Salvo pelo gongo! Minha irmã
havia me apresentado a Filosofia Clínica há algum tempo e através dela, eu
conseguia trazer à luz o sentimento de que talvez boa parte do que foi
trabalhado na terapia não fazia sentido para mim, pro meu mundo. Isto foi fundamental,
pois cumpriu uma função de me manter crítico do que recebi como diagnóstico e
tratamento.
E após um período afastado da
psicóloga voltei a trabalhar novamente. Agora com um filósofo clínico.
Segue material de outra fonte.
@[simp] theorem State.setReg_pending (off : Nat) (v : Word) : (s.setReg off v).pending = s.pending := rfl
@[simp] theorem State.setReg_mode (off : Nat) (v : Word) : (s.setReg off v).mode = s.mode := rfl
@[simp] theorem State.setReg_tb (off : Nat) (v : Word) : (s.setReg off v).tb = s.tb := rfl
@[simp] theorem State.setReg_tk (off : Nat) (v : Word) : (s.setReg off v).tk = s.tk := rfl
@[simp] theorem State.setReg_recs (off : Nat) (v : Word) : (s.setReg off v).recs = s.recs := rfl
@[simp] theorem State.setReg_stage (off : Nat) (v : Word) : (s.setReg off v).stage = s.stage := rfl
@[simp] theorem State.setReg_latch (off : Nat) (v : Word) : (s.setReg off v).latch = s.latch := rfl
@[simp] theorem State.setReg_mem (off : Nat) (v : Word) : (s.setReg off v).mem = s.mem := rfl
@[simp] theorem State.setReg_dram (off : Nat) (v : Word) : (s.setReg off v).dram = s.dram := rfl
@[simp] theorem State.setReg_dramGen (off : Nat) (v : Word) : (s.setReg off v).dramGen = s.dramGen := rfl
@[simp] theorem State.setReg_threads (off : Nat) (v : Word) : (s.setReg off v).threads = s.threads := rfl
@[simp] theorem State.setReg_cores (off : Nat) (v : Word) : (s.setReg off v).cores = s.cores := rfl
@[simp] theorem State.setReg_fronds (off : Nat) (v : Word) : (s.setReg off v).fronds = s.fronds := rfl
@[simp] theorem State.setReg_chans (off : Nat) (v : Word) : (s.setReg off v).chans = s.chans := rfl
@[simp] theorem State.setReg_dlocks (off : Nat) (v : Word) : (s.setReg off v).dlocks = s.dlocks := rfl
@[simp] theorem State.setReg_dlockHwm (off : Nat) (v : Word) : (s.setReg off v).dlockHwm = s.dlockHwm := rfl
@[simp] theorem State.setReg_touchedLocks (off : Nat) (v : Word) : (s.setReg off v).touchedLocks = s.touchedLocks := rfl
@[simp] theorem State.setReg_touchedChans (off : Nat) (v : Word) : (s.setReg off v).touchedChans = s.touchedChans := rfl
@[simp] theorem State.setReg_swapArm (off : Nat) (v : Word) : (s.setReg off v).swapArm = s.swapArm := rfl
@[simp] theorem State.setReg_sw (off : Nat) (v : Word) : (s.setReg off v).sw = s.sw := rfl
@[simp] theorem State.setReg_tbl (off : Nat) (v : Word) : (s.setReg off v).tbl = s.tbl := rfl
@[simp] theorem State.setReg_sg (off : Nat) (v : Word) : (s.setReg off v).sg = s.sg := rfl
@[simp] theorem State.setReg_ct (off : Nat) (v : Word) : (s.setReg off v).ct = s.ct := rfl
@[simp] theorem State.setReg_dc (off : Nat) (v : Word) : (s.setReg off v).dc = s.dc := rfl
@[simp] theorem State.setReg_host (off : Nat) (v : Word) : (s.setReg off v).host = s.host := rfl
@[simp] theorem State.setReg_cn (off : Nat) (v : Word) : (s.setReg off v).cn = s.cn := rfl
@[simp] theorem State.setReg_ck (off : Nat) (v : Word) : (s.setReg off v).ck = s.ck := rfl
@[simp] theorem State.setReg_pt (off : Nat) (v : Word) : (s.setReg off v).pt = s.pt := rfl
@[simp] theorem State.setReg_ras (off : Nat) (v : Word) : (s.setReg off v).ras = s.ras := rfl
@[simp] theorem State.setReg_replHist (off : Nat) (v : Word) : (s.setReg off v).replHist = s.replHist := rfl
@[simp] theorem State.setReg_rs (off : Nat) (v : Word) : (s.setReg off v).rs = s.rs := rfl
@[simp] theorem State.setReg_md (off : Nat) (v : Word) : (s.setReg off v).md = s.md := rfl
@[simp] theorem State.setReg_fuses (off : Nat) (v : Word) : (s.setReg off v).fuses = s.fuses := rfl
@[simp] theorem State.setReg_draws (off : Nat) (v : Word) : (s.setReg off v).draws = s.draws := rfl
@[simp] theorem State.setReg_out (off : Nat) (v : Word) : (s.setReg off v).out = s.out := rfl

@[simp] theorem State.setRec_pending (k : RecKind) (i w : Nat) (v : Word) : (s.setRec k i w v).pending = s.pending := rfl
@[simp] theorem State.setRec_mode (k : RecKind) (i w : Nat) (v : Word) : (s.setRec k i w v).mode = s.mode := rfl
@[simp] theorem State.setRec_tb (k : RecKind) (i w : Nat) (v : Word) : (s.setRec k i w v).tb = s.tb := rfl
@[simp] theorem State.setRec_tk (k : RecKind) (i w : Nat) (v : Word) : (s.setRec k i w v).tk = s.tk := rfl
@[simp] theorem State.setRec_regs (k : RecKind) (i w : Nat) (v : Word) : (s.setRec k i w v).regs = s.regs := rfl
@[simp] theorem State.setRec_stage (k : RecKind) (i w : Nat) (v : Word) : (s.setRec k i w v).stage = s.stage := rfl
@[simp] theorem State.setRec_latch (k : RecKind) (i w : Nat) (v : Word) : (s.setRec k i w v).latch = s.latch := rfl
@[simp] theorem State.setRec_mem (k : RecKind) (i w : Nat) (v : Word) : (s.setRec k i w v).mem = s.mem := rfl
@[simp] theorem State.setRec_dram (k : RecKind) (i w : Nat) (v : Word) : (s.setRec k i w v).dram = s.dram := rfl
@[simp] theorem State.setRec_dramGen (k : RecKind) (i w : Nat) (v : Word) : (s.setRec k i w v).dramGen = s.dramGen := rfl
@[simp] theorem State.setRec_threads (k : RecKind) (i w : Nat) (v : Word) : (s.setRec k i w v).threads = s.threads := rfl
@[simp] theorem State.setRec_cores (k : RecKind) (i w : Nat) (v : Word) : (s.setRec k i w v).cores = s.cores := rfl
@[simp] theorem State.setRec_fronds (k : RecKind) (i w : Nat) (v : Word) : (s.setRec k i w v).fronds = s.fronds := rfl
@[simp] theorem State.setRec_chans (k : RecKind) (i w : Nat) (v : Word) : (s.setRec k i w v).chans = s.chans := rfl
@[simp] theorem State.setRec_dlocks (k : RecKind) (i w : Nat) (v : Word) : (s.setRec k i w v).dlocks = s.dlocks := rfl
@[simp] theorem State.setRec_dlockHwm (k : RecKind) (i w : Nat) (v : Word) : (s.setRec k i w v).dlockHwm = s.dlockHwm := rfl
@[simp] theorem State.setRec_touchedLocks (k : RecKind) (i w : Nat) (v : Word) : (s.setRec k i w v).touchedLocks = s.touchedLocks := rfl
@[simp] theorem State.setRec_touchedChans (k : RecKind) (i w : Nat) (v : Word) : (s.setRec k i w v).touchedChans = s.touchedChans := rfl
@[simp] theorem State.setRec_swapArm (k : RecKind) (i w : Nat) (v : Word) : (s.setRec k i w v).swapArm = s.swapArm := rfl
@[simp] theorem State.setRec_sw (k : RecKind) (i w : Nat) (v : Word) : (s.setRec k i w v).sw = s.sw := rfl
@[simp] theorem State.setRec_tbl (k : RecKind) (i w : Nat) (v : Word) : (s.setRec k i w v).tbl = s.tbl := rfl
@[simp] theorem State.setRec_sg (k : RecKind) (i w : Nat) (v : Word) : (s.setRec k i w v).sg = s.sg := rfl
@[simp] theorem State.setRec_ct (k : RecKind) (i w : Nat) (v : Word) : (s.setRec k i w v).ct = s.ct := rfl
@[simp] theorem State.setRec_dc (k : RecKind) (i w : Nat) (v : Word) : (s.setRec k i w v).dc = s.dc := rfl
@[simp] theorem State.setRec_host (k : RecKind) (i w : Nat) (v : Word) : (s.setRec k i w v).host = s.host := rfl
@[simp] theorem State.setRec_cn (k : RecKind) (i w : Nat) (v : Word) : (s.setRec k i w v).cn = s.cn := rfl
@[simp] theorem State.setRec_ck (k : RecKind) (i w : Nat) (v : Word) : (s.setRec k i w v).ck = s.ck := rfl
@[simp] theorem State.setRec_pt (k : RecKind) (i w : Nat) (v : Word) : (s.setRec k i w v).pt = s.pt := rfl
@[simp] theorem State.setRec_ras (k : RecKind) (i w : Nat) (v : Word) : (s.setRec k i w v).ras = s.ras := rfl
@[simp] theorem State.setRec_replHist (k : RecKind) (i w : Nat) (v : Word) : (s.setRec k i w v).replHist = s.replHist := rfl
@[simp] theorem State.setRec_rs (k : RecKind) (i w : Nat) (v : Word) : (s.setRec k i w v).rs = s.rs := rfl
@[simp] theorem State.setRec_md (k : RecKind) (i w : Nat) (v : Word) : (s.setRec k i w v).md = s.md := rfl
@[simp] theorem State.setRec_fuses (k : RecKind) (i w : Nat) (v : Word) : (s.setRec k i w v).fuses = s.fuses := rfl
@[simp] theorem State.setRec_draws (k : RecKind) (i w : Nat) (v : Word) : (s.setRec k i w v).draws = s.draws := rfl
@[simp] theorem State.setRec_out (k : RecKind) (i w : Nat) (v : Word) : (s.setRec k i w v).out = s.out := rfl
E logo de cara fui surpreendido
por uma leveza terapêutica que antes não existia. O acolhimento objetivou uma
arrancada de descobertas e libertação, agora sem nenhum diagnóstico. Uma
construção onde, guiado pelo filósofo clínico, me tornei protagonista. Aprendi
comigo a lidar com as questões que me incomodavam. Desenvolvi habilidades,
mudei meu padrão autogênico e passei a valorizar minha singularidade, antes
deixada de lado em prol de algo que posso chamar de visão universalizada de
felicidade. Parei de fumar, curei minha "depressão hereditária",
organizei minha vida profissional. Aprendi a lidar melhor com as frustrações e
amadureci nas minhas relações, principalmente familiares.
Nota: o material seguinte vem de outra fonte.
theorem State.valueFor_htag (p : Party) (f : Nat) {i : Nat} (hi : i < 16) : s.valueFor p (Reg.FRD_CQ_HTAG f i) = s.hostTagWord f i := by
  have hlo : isLo (Reg.FRD_CQ_HTAG f i - 4) = false := isLo_eq_false (by simp only [Reg.FRD_CQ_HTAG]; omega)
  have hf : (Reg.FRD_CQ_HTAG f i - 0x1000000) / 0x100000 = f := by simp only [Reg.FRD_CQ_HTAG]; omega
  have ho : Reg.FRD_CQ_HTAG f i % 0x100000 = 0x5080 + i * 4 := by simp only [Reg.FRD_CQ_HTAG]; omega
  have hlvl : idxOf (Reg.FRD_CQ_HTAG f i) (Reg.FRD_TSK_LVL f 0) 32 4 = none :=
    idxOf_eq_none (by decide) (.inr (by simp only [Reg.FRD_CQ_HTAG, Reg.FRD_TSK_LVL]; omega))
  have hq : idxOf (Reg.FRD_CQ_HTAG f i) (Reg.FRD_CQ_LVL f 0) 5 4 = none :=
    idxOf_eq_none (by decide) (.inr (by simp only [Reg.FRD_CQ_HTAG, Reg.FRD_CQ_LVL]; omega))
  have hread : s.readFrd (Reg.FRD_CQ_HTAG f i) = s.hostTagWord f i := by
    simp only [State.readFrd, hf, ho, hlvl, hq, idxOf_htag f hi]
    rw [if_neg (by omega), if_neg (by omega), if_neg (by omega)]
  simp only [State.valueFor, hlo, Bool.false_eq_true, false_and, if_false]
  rw [s.regWord_frond (by simp only [Reg.FRD_CQ_HTAG]; omega), hread]

end
end Sys2Proof.Machine
end

section
/-! SUPPORT. The host's configuration space and BAR4 (R422 to R424, R437): what rings, channels and messages that go on leave alone, and the
MSI-X table as read and written. -/

namespace Sys2Proof.Machine
section
variable (s : State)

/-! ### Bus Master Enable -/

@[simp] theorem State.setBulk_bme (c : Nat) (x : BulkChan) : (s.setBulk c x).host.bme = s.host.bme := rfl

@[simp] theorem State.ringPost_bme (r : Nat) (mk : Word → List Byte) : (s.ringPost r mk).host.bme = s.host.bme := by
  simp only [State.ringPost]
  split
  · split <;> rfl
  · rfl

@[simp] theorem State.ringDrainHeld_bme (r n : Nat) : (s.ringDrainHeld r n).host.bme = s.host.bme := by
  induction n generalizing s with
  | zero => rfl
  | succ n ih =>
    simp only [State.ringDrainHeld]
    split
    · rfl
    · split
      · rw [ih]
        rfl
      · rfl

@[simp] theorem State.wakeFrond_host (f : Nat) : (s.wakeFrond f).host = s.host := by
  simp only [State.wakeFrond]
  repeat' split
  all_goals rfl

@[simp] theorem State.wakeAt_host (a : Nat) : (s.wakeAt a).host = s.host := by
  simp only [State.wakeAt]
  split
  · exact s.wakeFrond_host _
  · rfl

@[simp] theorem State.violate_bme (cause addr : Nat) (v : Word) : (s.violate cause addr v).host.bme = s.host.bme := by
  simp only [State.violate]
  split <;> rfl

@[simp] theorem State.pullRefused_bme (c a n : Nat) : (s.pullRefused c a n).host.bme = s.host.bme := by
  simp only [State.pullRefused]
  split
  · exact State.violate_bme _ _ _ _
  · rfl

@[simp] theorem State.bulkFinish_bme (c status : Nat) : (s.bulkFinish c status).host.bme = s.host.bme := by
  simp only [State.bulkFinish]
  split
  · rfl
  · rw [State.ringPost_bme]
    rfl

@[simp] theorem State.pushTlps_host (dev host fuel left : Nat) : (s.pushTlps dev host fuel left).host = s.host := by
  induction fuel generalizing s dev host left with
  | zero => rfl
  | succ fuel ih =>
    cases left with
    | zero => rfl
    | succ left => exact ih ..

/-- A PUSH that meets no uncorrectable error leaves Bus Master Enable alone. -/
@[simp] theorem State.pushRun_bme (c : Nat) (k : BulkCmd) : (s.pushRun c k none).host.bme = s.host.bme := by
  simp only [State.pushRun, Nat.lt_irrefl, if_false]
  split
  · exact s.bulkFinish_bme _ _
  · rw [State.bulkFinish_bme, State.setBulk_bme, State.pushTlps_host, State.wakeAt_host]

@[simp] theorem State.pullRequest_bme (c : Nat) : (s.pullRequest c).host.bme = s.host.bme := by
  simp only [State.pullRequest]
  split <;> rfl

@[simp] theorem State.bulkPump_bme (c n : Nat) : (s.bulkPump c none n).host.bme = s.host.bme := by
  induction n generalizing s with
  | zero => rfl
  | succ n ih =>
    simp only [State.bulkPump]
    split
    · rfl
    · split
      · rfl
      · split
        · rw [ih, State.pushRun_bme]
        · split
          · rw [ih, State.bulkFinish_bme, State.pullRefused_bme]
          · rw [State.pullRequest_bme]
            rfl

@[simp] theorem State.bulkTurns_bme (n : Nat) : (s.bulkTurns n).host.bme = s.host.bme := by
  induction n generalizing s with
  | zero => rfl
  | succ n ih =>
    simp only [State.bulkTurns]
    split
    · rfl
    · rw [ih, State.bulkPump_bme]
No fim das contas, descobri que
posso ser quem eu quiser, e que posso mudar a cada instante. O que me move é
algo como Raul escreveu e cantou na clássica Metamorfose Ambulante, pois “eu
prefiro ser essa metamorfose ambulante do que ter aquela velha opinião formada
sobre tudo”. É uma contagiante condição humana de se viver que só foi possível
com a Filosofia Clínica. Sempre com a ciência de que a caminhada é contínua e
os obstáculos vão continuar existindo.
Tenho a certeza de que nunca fui
tão eu quanto sou hoje.
*Daniel Gaiardo
Aluno da especialização na Casa
da Filosofia Clínica
Passo Fundo/RS
**Artigo originalmente publicado na edição primavera/2025 da Revista da Casa da Filosofia Clínica.